27 Julho 2020
Cusparadas, insultos, humilhações. Os 404 dias passados em uma cela de oito metros de comprimento e dois de largura em uma prisão de Melbourne e depois na prisão de segurança máxima em Barwon, não foram fáceis para o cardeal George Pell, ex-czar das finanças do Vaticano acusado de abuso sexual contra dois coristas em 1996 na Catedral de St. Patrick em Melbourne. Acusações das quais ele foi absolvido posteriormente. É o próprio cardeal quem conta esses treze meses atrás das grades, em um artigo assinado por ele publicado na revista conservadora estadunidense "First Thing" e apresentado ontem em italiano pelo periódico "Tempi".
A reportagem é de Salvatore Cernuzio, publicada por Siglo XIX, 25-07-2020. A tradução é de Luisa Rabolini.
Uma iniciativa que parece querer antecipar a publicação do "diário da prisão" do cardeal, o livro que contém não apenas as lembranças, mas também suas memórias e reflexões cujo lançamento está previsto para o primeiro semestre de 2021. O livro será publicado pela editora jesuíta Ignatius Press, cujos líderes são conhecidos por terem apoiado iniciativas contra o Papa Francisco no passado.
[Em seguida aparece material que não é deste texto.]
-- ==== Sys2Proof/Word.lean ====
section
/-! DEFINITION. The word types of the block: bytes, 16-bit words and byte sequences (spec/00_scope R7, R9). -/

namespace Sys2Proof

/-- A byte: `u8`, 0..255 (R9, R72). -/
abbrev Byte := BitVec 8

/-- A 16-bit unsigned word: `u16`, the width of TID, of the CRC and of every 16-bit field (R7, R72). -/
abbrev Word := BitVec 16

/-- A finite sequence of bytes, index 0 first on the wire (R9, R60). -/
abbrev Bytes := List Byte

end Sys2Proof
end

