-- ==== Sys2Proof/Machine/Ops.lean ====
section
/-! DEFINITION. The named operations over the state. Every command ends in `finish` or in `fail`; TID is written by
`setTid` alone. The block takes no exceptions (spec/60_exceptions R205, R208): ending with a status other than OK is the
one way a command reports an error, and `fail` is that operation. -/

namespace Sys2Proof.Machine

/-- What a step ends in. -/
abbrev StepOutcome := Host.Outcome State Fault Refusal

/-- Ends a command with a status and a result record (00_scope R9 `return`). -/
def answer (r : Response) (s : State) : State := { s with response := some r }

/-- `return (OK, result)` (R9). -/
def finish (r : Result) (s : State) : StepOutcome := .next (answer ⟨.ok, r⟩ s)

/-- `fail S`: `return (S, none)`, with no state written (R9, 60_exceptions R204). -/
def fail (status : Status) (s : State) : StepOutcome := .next (answer ⟨status, .none⟩ s)

/-- `TID <- v` (R9). -/
def setTid (v : Word) (s : State) : State := { s with tid := v }

/-- The allocation of a transaction identifier, after its value has been used: TID + 1 modulo 2^16, 0 not skipped
(41_marshal R115). -/
def advanceTid (s : State) : State := setTid (s.tid + 1) s

/-- Takes a command's bytes off the channel, leaving the bytes after it. -/
def leaveInput (rest : Bytes) (s : State) : State := { s with input := rest }

/-- Puts bytes at the front of the channel, so that they are read next. -/
def putFirst (b : Bytes) (s : State) : State := { s with input := b ++ s.input }

end Sys2Proof.Machine
end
O diretor Joseph Fessio, anunciando o lançamento do livro, garantiu que "será um clássico da espiritualidade" e que, sendo um texto de mais de mil páginas, poderia ser dividido em três e quatro partes. Ele então pediu doações aos leitores, a fim de "oferecer ao Cardeal Pell os adiantamentos necessários para os volumes, que depois poderá usar para cobrir a maioria das dívidas legais", conforme declarado em uma mensagem exibida no site da Ignatius Press, acompanhada do link "Cardinal George Pell Donation Project".
Alguns detalhes sobre as condições na prisão do ex-prefeito da Secretaria de Economia do Vaticano já eram conhecidos do grande público, contados por pessoas próximas a ele que o visitavam regularmente (o Vatican Insider falou sobre isso aqui). O próprio Pell na entrevista de abril, pouco depois de sua libertação, com Andrew Bolt, jornalista do Sky News Australia que sempre o defendeu, dava uma prévia dos dias de prisão.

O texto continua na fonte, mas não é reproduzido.